A Abrale também chamou atenção para a necessidade de estruturar os caminhos para que esse exame aconteça e entre as propostas apresentadas estão a organização de uma rede de laboratórios de referência, com fluxos definidos entre os serviços de saúde e os laboratórios responsáveis pelo processamento das amostras, além de maior clareza sobre as responsabilidades dos diferentes níveis de gestão.
E que estados e distrito federal tenham condições de organizar a oferta, os fluxos de financiamento e a pactuação das referências laboratoriais, enquanto o Ministério da Saúde possa acompanhar periodicamente a implementação, inclusive por meio de indicadores capazes de identificar desigualdades regionais.
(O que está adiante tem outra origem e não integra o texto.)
-- ==== Sys2Proof/Machine/Events.lean ====
section
/-!
DEFINITION. The event controller (chapter 15, R497 to R513): sources, coalescing, arbitration, messages and the sleep of the function.
-/
namespace Sys2Proof.Machine

/-! ### Vectors and sources -/

/-- Vector `v`. -/
def State.vec (s : State) (v : Nat) : Vec := Sparse.read Vec.idle s.host.vecs v

/-- Replace vector `v`. -/
def State.setVec (s : State) (v : Nat) (x : Vec) : State :=
  s.withHost { s.host with vecs := Sparse.write Vec.idle s.host.vecs v x }

/-- A bit of a word by source: EVC_MASK and EVC_PENDING. -/
def State.srcMasked (s : State) (n : Nat) : Bool := (s.rd F.EVC_MASK.MASK (n / 32)).testBit (n % 32)
def State.srcPending (s : State) (n : Nat) : Bool := (s.rd F.EVC_PENDING.PENDING (n / 32)).testBit (n % 32)

/-- R498: source `n` is ACTIVE or ACTIVE_PENDING on some vector. -/
def State.srcActive (s : State) (n : Nat) : Bool :=
  (List.range 64).any (fun v => (s.vec v).active == some n)

/-- R505: hardware writes a pending bit; EVC_SEQ counts each change. -/
def State.setPending (s : State) (n : Nat) (b : Bool) : State :=
  if s.srcPending n = b then s
  else
    (s.wr F.EVC_PENDING.PENDING (n / 32) (setBits (s.rd F.EVC_PENDING.PENDING (n / 32)) (n % 32) 1 (if b then 1 else 0))).incWrap
      F.EVC_SEQ.COUNT (n / 32)

/-- The vector of source `n`. -/
def State.vectorOf (s : State) (n : Nat) : Nat := s.rd F.EVC_SRC_CFG.VECTOR n

/-- R499: an unmasked fire on vector `v` opens a window or is counted in the open one. -/
def State.countFire (s : State) (v : Nat) : State :=
  let x := s.vec v
  if x.window then s.setVec v { x with fires := x.fires + 1, due := x.due || decide (x.needFires ≤ x.fires + 1) }
  else if x.due || x.active.isSome then s
  else
    let c := s.rd F.EVC_COAL.COUNT v
    let t := s.rd F.EVC_COAL.TIME v
    s.setVec v { x with
      window := true, opened := s.now, fires := 1, needFires := c, needTime := t, due := decide (c ≤ 1) || decide (t = 0) }

/-- R501: a fire of source `n`. -/
def State.fireSource (s : State) (n : Nat) : State :=
  let s1 := s.setPending n true
  if s.srcActive n || s.srcMasked n then s1 else s1.countFire (s.vectorOf n)

/-- R497: sources 244 to 247 never fire, and the SOFT ones only by a host write. -/
def hardwareSource (n : Nat) : Bool := decide (n < 244)

/-- EVENT_FIRE (R497, R501, R511): the event controller takes the first fire of the blocks' causes; asleep, it is latched in the
shadow, and one that wakes asserts WAKE_N. -/
def execEventFire (s : State) : Result :=
  .next <|
    match s.host.raised with
    | [] => s
    | n :: rest =>
      let s1 := s.withHost { s.host with raised := rest }
      if !hardwareSource n then s1
      else if s.host.asleep then
        s1.withHost { s1.host with
            shadow := if n ∈ s1.host.shadow then s1.host.shadow else s1.host.shadow ++ [n]
            wakeN := s1.host.wakeN || s1.on F.EVC_SRC_CFG.WAKE n }
      else s1.fireSource n

/-- COALESCE_TIME (R499): TIME µs have passed since the window of vector `v` opened. -/
def execCoalesceTime (v : Nat) (s : State) : Result :=
  .next <|
    let x := s.vec v
    if !x.window ∨ x.due ∨ s.host.asleep then s
    else (s.advanceTo (x.opened + us x.needTime)).setVec v { x with due := true }

/-! ### Arbitration (R500) -/

/-- R500: the lowest-numbered source of vector `v` that is pending and unmasked. -/
def State.pick (s : State) (v : Nat) : Option Nat :=
  (List.range 256).find? (fun n => s.vectorOf n == v && s.srcPending n && !s.srcMasked n && !s.srcActive n)

/-- VECTOR_ARBITRATION (R500, R509): vector `v` is due with no active source: it takes one and commits a message. In D3hot a source that
wakes sets PME_Status. -/
def execVectorArbitration (v : Nat) (s : State) : Result :=
  .next <|
    let x := s.vec v
    if !x.due ∨ x.active.isSome ∨ s.host.asleep then s
    else
      match s.pick v with
      | none => s
      | some n =>
        let s1 := (s.setPending n false).setVec v
          { x with active := some n, window := false, fires := 0, due := false, message := true }
        if s.host.d3hot && s.on F.EVC_SRC_CFG.WAKE n then
          let s2 := s1.withHost { s1.host with pmeStatus := true }
          if s.host.pmeEn then s2.emit .pme else s2
        else s1

/-! ### Messages (R485, R486, R503, R508, R510) -/

/-- A word of the MSI-X table; a vector is masked at reset, as PCIe has it (assumption 29). -/
def State.msixWord (s : State) (i : Nat) : BitVec 32 := Sparse.read (if i % 4 = 3 then 1 else 0) s.host.msix i
def State.setMsixWord (s : State) (i : Nat) (v : BitVec 32) : State :=
  s.withHost { s.host with msix := Sparse.write (if i % 4 = 3 then 1 else 0) s.host.msix i v }

/-- R503: the message of vector `v` may be sent: D0, a link to send on, and neither mask. -/
def State.canSend (s : State) (v : Nat) : Bool :=
  (s.vec v).message && !s.dmaStopped && (s.host.link == .l0 || s.host.link == .l1) && s.host.msixEnable &&
    !s.host.functionMask && !(s.msixWord (4 * v + 3)).getLsbD 0

/-- The message of vector `v` is sent; the device leaves L1 for it (R508). -/
def State.sendMsix (s : State) (v : Nat) : State :=
  (s.leaveL1.setVec v { s.vec v with message := false }).emit
    (.msix v ((s.msixWord (4 * v + 1)).toNat * 2 ^ 32 + (s.msixWord (4 * v)).toNat / 4 * 4) (s.msixWord (4 * v + 2)).toNat)

/-- MSIX_SEND (R503). -/
def execMsixSend (v : Nat) (s : State) : Result := .next (if s.canSend v then s.sendMsix v else s)

/-- Every message that may be sent is sent. -/
def State.sendAll (s : State) : State :=
  (List.range 64).foldl (fun s v => if s.canSend v then s.sendMsix v else s) s

/-! ### Completion, pending, mask and rescan (R501 to R506) -/

/-- R502: vector `v` has no active source and an unmasked source is still pending: it is due at once. -/
def State.dueAgain (s : State) (v : Nat) : State :=
  if (s.vec v).active.isNone ∧ (s.pick v).isSome then s.setVec v { s.vec v with due := true } else s

/-- R501 to R503: a write of EVC_COMPLETE(v). A source that has been given another vector while it was active goes on there. -/
def State.evcComplete (s : State) (v src : Nat) : State :=
  let x := s.vec v
  if x.active = some src then
    let s1 := (s.setVec v { x with active := none }).dueAgain v
    if s1.srcPending src ∧ s1.vectorOf src ≠ v then s1.dueAgain (s1.vectorOf src) else s1
  else s.setCause F.EVC_STATUS.BAD_COMPLETE 0 3

def execEvcComplete (v src : Nat) (s : State) : Result :=
  .next (s.landed .EVC_COMPLETE (fun s => s.evcComplete (v % 64) (src % 256)))

/-- R501, R505: a host write of EVC_PENDING(w): each bit replaces the pending state of its source; a 1 over a 0 of an unmasked source that
is not active is a fire. -/
def State.evcPendingWrite (s : State) (w value : Nat) : State :=
  let old := s.rd F.EVC_PENDING.PENDING w
  (List.range 32).foldl (fun s i =>
    let n := 32 * w + i
    if value.testBit i && !old.testBit i && !s.srcActive n && !s.srcMasked n then s.countFire (s.vectorOf n) else s)
    (s.wr F.EVC_PENDING.PENDING w value)

def execEvcPendingWrite (w value : Nat) (s : State) : Result :=
  .next (s.landed .EVC_PENDING (fun s => s.evcPendingWrite (w % 8) value))

/-- R499: a host write of EVC_MASK(w): a source unmasked while it is pending counts as an unmasked fire. -/
def State.evcMaskWrite (s : State) (w value : Nat) : State :=
  let old := s.rd F.EVC_MASK.MASK w
  (List.range 32).foldl (fun s i =>
    let n := 32 * w + i
    if !value.testBit i && old.testBit i && s.srcPending n && !s.srcActive n then s.countFire (s.vectorOf n) else s)
    (s.wr F.EVC_MASK.MASK w value)

def execEvcMaskWrite (w value : Nat) (s : State) : Result :=
  .next (s.landed .EVC_MASK (fun s => s.evcMaskWrite (w % 8) value))

/-- R497: the cause of source `n` is set. -/
def State.causeSet (s : State) (n : Nat) : Bool :=
  let any (k : Nat) (p : Nat → Bool) : Bool := (List.range k).any p
  if n < 16 then
    match n with
    | 0 => s.on F.EAS_SEAM_STATUS.FAULT || s.on F.EAS_SEAM_STATUS.DEGRADED
    | 1 => s.reg .EAS_PWR_ALARM 0 != 0
    | 2 => s.reg .EAS_ALARM 0 != 0
    | 3 => (s.reg .HST_ERR_STATUS 0).toNat % 16 != 0 || s.on F.EVC_STATUS.BAD_COMPLETE
    | 4 => s.on F.EAS_PACE_STATUS.DEFICIT
    | 5 => s.on F.DMC_ERR_LOG.VALID || s.on F.DMC_TEMP.STALE || s.on F.DMC_TEMP.HOT || s.on F.DMC_FREQ_STATUS.DONE ||
        s.on F.DMC_FREQ_STATUS.REFUSED
    | 6 => s.on F.TBL_ERR_STATUS.SRAM_UE || s.on F.STN_STATUS.COPY_UE
    | 7 => s.on F.SKT_BANK_STATUS.ECC_UE
    | 8 => s.on F.PNC_STATUS.UE
    | 9 => s.on F.PAL_ERR_STATUS.DOUBLE_FREE
    | 10 => s.on F.PAL_ERR_STATUS.FOREIGN_FREE
    | 11 => s.on F.PAL_AUDIT_STATUS.MISMATCH || s.rd F.PAL_AUDIT_STATUS.FIFO_LEVEL != 0
    | 12 =>
      any 96 (fun l => s.on F.FAB_LANE_STATUS.WIRING_ERR l || s.on F.FAB_LANE_STATUS.DOWN_CHG l) ||
        any 2048 (fun d => s.on F.FAB_DEST_STATUS.UNREACH_FLUSH d || (s.peerMarked d && !s.on F.FAB_DEST_STATUS.REACHABLE d))
    | 13 => s.on F.TIM_STATUS.SYSREF_LOSS || s.on F.TIM_STATUS.HOLDOVER || s.rd F.TIM_TXTS_STATUS.LEVEL != 0 ||
        s.on F.TIM_TXTS_STATUS.OVF || s.on F.TIM_PPS_IN.NEW
    | 14 => s.on F.GLZ_COAT_STATUS.DONE
    | _ => s.reg .EMV_ALARM 0 != 0
  else if n < 64 then
    let t := n - 16
    s.on F.LOOM_TREE_STATUS.US_LOS t || s.on F.LOOM_TREE_STATUS.SN_UNKNOWN t || s.on F.LOOM_TREE_STATUS.TREE_FULL t ||
      s.on F.LOOM_ROGUE_STATUS.ROGUE_SEEN t || s.on F.LOOM_ROGUE_STATUS.LONG_BURST t || s.rd F.LOOM_PROBE_STATUS.RESULT t != 0
  else if n < 128 then s.on F.ETH_PORT_STATUS.LINK_CHG (n - 64)
  else if n < 144 then
    let g := n - 128
    s.on F.FLX_GRP_STATUS.PROT_DONE g || s.on F.FLX_GRP_STATUS.PROT_FAIL g ||
      any 64 (fun i => s.rd F.FLX_INST_CFG.GROUP i == g && s.on F.FLX_INST_STATUS.LOCK_LOSS i)
  else if n < 211 then
    let k := n - 144
    s.ringW k != (s.ring k).head || (decide (k < 64) && s.on F.HST_RING_STATUS.ERR k)
  else if n = 211 then s.on F.TLY_FREEZE.DONE
  else decide (n < 244) && s.on F.TLY_SAMP_CFG.OVF (n - 212)

/-- R506: a rescan of the words of `words`. -/
def State.rescan (s : State) (words : Nat) : State :=
  (List.range 244).foldl (fun s n =>
    if words.testBit (n / 32) && s.causeSet n && !s.srcPending n then s.fireSource n else s) s

def execEvcRescan (words : Nat) (s : State) : Result := .next (s.landed .EVC_RESCAN (fun s => s.rescan (words % 256)))

/-- R504: EVENT_N is asserted. -/
def State.eventN (s : State) : Bool :=
  (List.range 256).any (fun n => s.on F.EVC_SRC_CFG.PIN n && (s.srcPending n || s.srcActive n))

/-- EVC_ACTIVE(v) (R503). -/
def State.activeView (s : State) (v : Nat) : Nat :=
  match (s.vec v).active with
  | none => 0
  | some n => n + (if s.srcPending n then 2 ^ 30 else 0) + 2 ^ 31

/-- The pending-bit array (R485, R503). -/
def State.pbaView (s : State) : Nat := (List.range 64).foldl (fun a v => if (s.vec v).message then a + 2 ^ v else a) 0

/-! ### Sleep and wake (R509 to R513, R602) -/

/-- D3HOT_ENTRY (R509, R510): a message committed before the write is sent first. -/
def execD3hotEntry (s : State) : Result :=
  .next <|
    if s.host.asleep then s
    else
      let s1 := s.sendAll
      (s1.withHost { s1.host with d3hot := true }).wr F.HST_PCIE_STATUS.DSTATE 0 3

/-- D0_RETURN (R509): every held message is sent at once. -/
def execD0Return (s : State) : Result :=
  .next <|
    if !s.host.d3hot then s
    else ((s.withHost { s.host with d3hot := false }).wr F.HST_PCIE_STATUS.DSTATE 0 0).sendAll

/-- The registers of the host-interface domain. -/
def hostRegs : List Reg :=
  [.EVC_STATUS, .EVC_MASK, .EVC_PENDING, .EVC_SEQ, .EVC_SRC_CFG, .EVC_COAL, .HST_ERR_STATUS, .HST_PCIE_STATUS, .HST_RING_CFG,
   .HST_RING_STATUS]

/-- The entries of some registers that the register space lists. -/
def State.regsOf (s : State) (rs : List Reg) : Sparse (BitVec 320) :=
  s.regs.filter (fun (e : Nat × BitVec 320) => rs.any (fun r => e.1 % 256 == r.ctorIdx))

/-- Some registers go back to their Reset values (R21). -/
def State.resetRegs (s : State) (rs : List Reg) : State :=
  rs.foldl (fun s r => (s.listedOf r).foldl (fun s i => s.setReg r i (r.resetAt i)) s) s

/-- The entries of some registers come back as `image` has them. -/
def State.loadRegs (s : State) (rs : List Reg) (image : Sparse (BitVec 320)) : State :=
  rs.foldl (fun s r =>
    (image.filter (fun (e : Nat × BitVec 320) => e.1 % 256 == r.ctorIdx)).foldl
      (fun s (e : Nat × BitVec 320) => s.setReg r (e.1 / 256) e.2) s) (s.resetRegs rs)

/-- L2_ENTRY (R511): the host-interface domain is saved to Varnish and sleeps. -/
def execL2Entry (s : State) : Result :=
  .next <|
    if s.host.asleep ∨ s.host.link = .down then s
    else
      let image : SleepImage := ⟨s.regsOf hostRegs, s.host.vecs, s.host.rings, s.host.msix⟩
      let s1 := s.withHost { s.host with link := .l2, asleep := true, saved := some image }
      ((s1.wr F.HST_PCIE_STATUS.SPEED 0 0).wr F.HST_PCIE_STATUS.WIDTH 0 0).wr F.HST_PCIE_STATUS.L1 0 0

/-- R494: the link of a punt ring's port node follows EN. -/
def State.puntLink (s : State) (k : Nat) (up : Bool) : State :=
  if 32 ≤ k then s
  else match s.nodeFor 3 k with
    | none => s
    | some n => if up then s.nodeReturned n else s.nodeLost n false

/-- Every ring is disabled with its indices at 0 (R494, R602). -/
def State.ringsOff (s : State) : State :=
  (List.range 67).foldl (fun s k =>
    let was := s.on F.HST_RING_CFG.EN k
    let s1 := ((s.wr F.HST_RING_CFG.EN k 0).setReg .HST_RING_STATUS k 0).setRing k Ring.idle
    if was then s1.puntLink k false else s1) s

/-- Every source becomes IDLE and every window closes (R513). -/
def State.sourcesIdle (s : State) : State :=
  let s1 := s.resetRegs [.EVC_PENDING]
  (s1.withHost { s1.host with vecs := [] })

/-- R602: the host-interface domain without a save: retained fields stay, every other takes its Reset value. -/
def State.hostReset (s : State) : State :=
  let s1 := (s.ringsOff.sourcesIdle).resetRegs [.EVC_STATUS, .EVC_SEQ, .HST_ERR_STATUS, .HST_PCIE_STATUS]
  (s1.withHost { s1.host with msix := [] })

/-- R512: the shadow is merged into EVC_PENDING; what became due asleep is due at once. -/
def State.mergeShadow (s : State) : State :=
  s.host.shadow.foldl (fun s n =>
    let s1 := s.setPending n true
    let v := s.vectorOf n
    if s.srcActive n || s.srcMasked n || (s.vec v).active.isSome then s1
    else s1.setVec v { s1.vec v with due := true }) s

/-- PERST_RELEASE (R512, R556, R602): fundamental reset ends and the link has trained at `speed` and `width`, at the earliest 100 ms after
PORST_N was released, which the FRC counts from. After L2 the restore of R512
applies; `good`: the Sleep-save region passes its check. -/
def execPerstRelease (speed width : Nat) (good : Bool) (s : State) : Result :=
  .next <|
    if !s.power.released then s
    else
      let s1 :=
        if !s.host.asleep then s.hostReset
        else
          match good, s.host.saved with
          | true, some im =>
            let t := (s.loadRegs [.EVC_MASK, .EVC_PENDING, .EVC_SEQ, .EVC_SRC_CFG, .EVC_COAL, .HST_RING_CFG, .HST_RING_STATUS]
              im.regs).resetRegs [.EVC_STATUS, .HST_ERR_STATUS, .HST_PCIE_STATUS]
            (t.withHost { t.host with vecs := im.vecs, rings := im.rings, msix := im.msix })
          | _, _ =>
            (s.hostReset.resetRegs hostRegs).setCause F.EAS_ALARM.VARNISH_ERR 0 2
      let s2 := s1.withHost { s1.host with
        link := .l0, d3hot := false, asleep := false, wakeN := false, saved := none, msixEnable := false, functionMask := false
        pmeStatus := false }
      let s3 := if s.host.asleep then s2.mergeShadow else s2
      let s4 := (s3.withHost { s3.host with shadow := [], readLatch := [], writeHold := [], wordLatch := [] }).advanceTo (ms 100)
      (s4.wr F.HST_PCIE_STATUS.SPEED 0 speed).wr F.HST_PCIE_STATUS.WIDTH 0 width

end Sys2Proof.Machine
end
A proposta considera a realidade de um exame que, em algumas regiões, apresenta volume reduzido e pode exigir concentração em centros de referência para garantir qualidade técnica, nesse caso, entretanto, é necessário que a rede de encaminhamento das amostras esteja organizada para que a distância geográfica não se transforme em uma barreira ao cuidado.
“Quem fica responsável por garantir o acesso ao paciente?”
Durante a reunião, a Vice Presidente da Abrale, Dina Steagall, questionou como o paciente pode ter seu direito ao cuidado garantido quando uma tecnologia ou exame está previsto no protocolo, mas não existe capacidade instalada suficiente para sua realização:
“Se o próprio Ministério não consegue organizar a rede para o que está no PCDT ser cumprido, quem fica responsável por garantir para o paciente que ele vai conseguir ter acesso a esse exame, o PCR BCR-ABL?”
A pergunta abriu uma discussão mais ampla sobre a relação entre protocolo clínico, organização da rede de atenção e efetivação do cuidado.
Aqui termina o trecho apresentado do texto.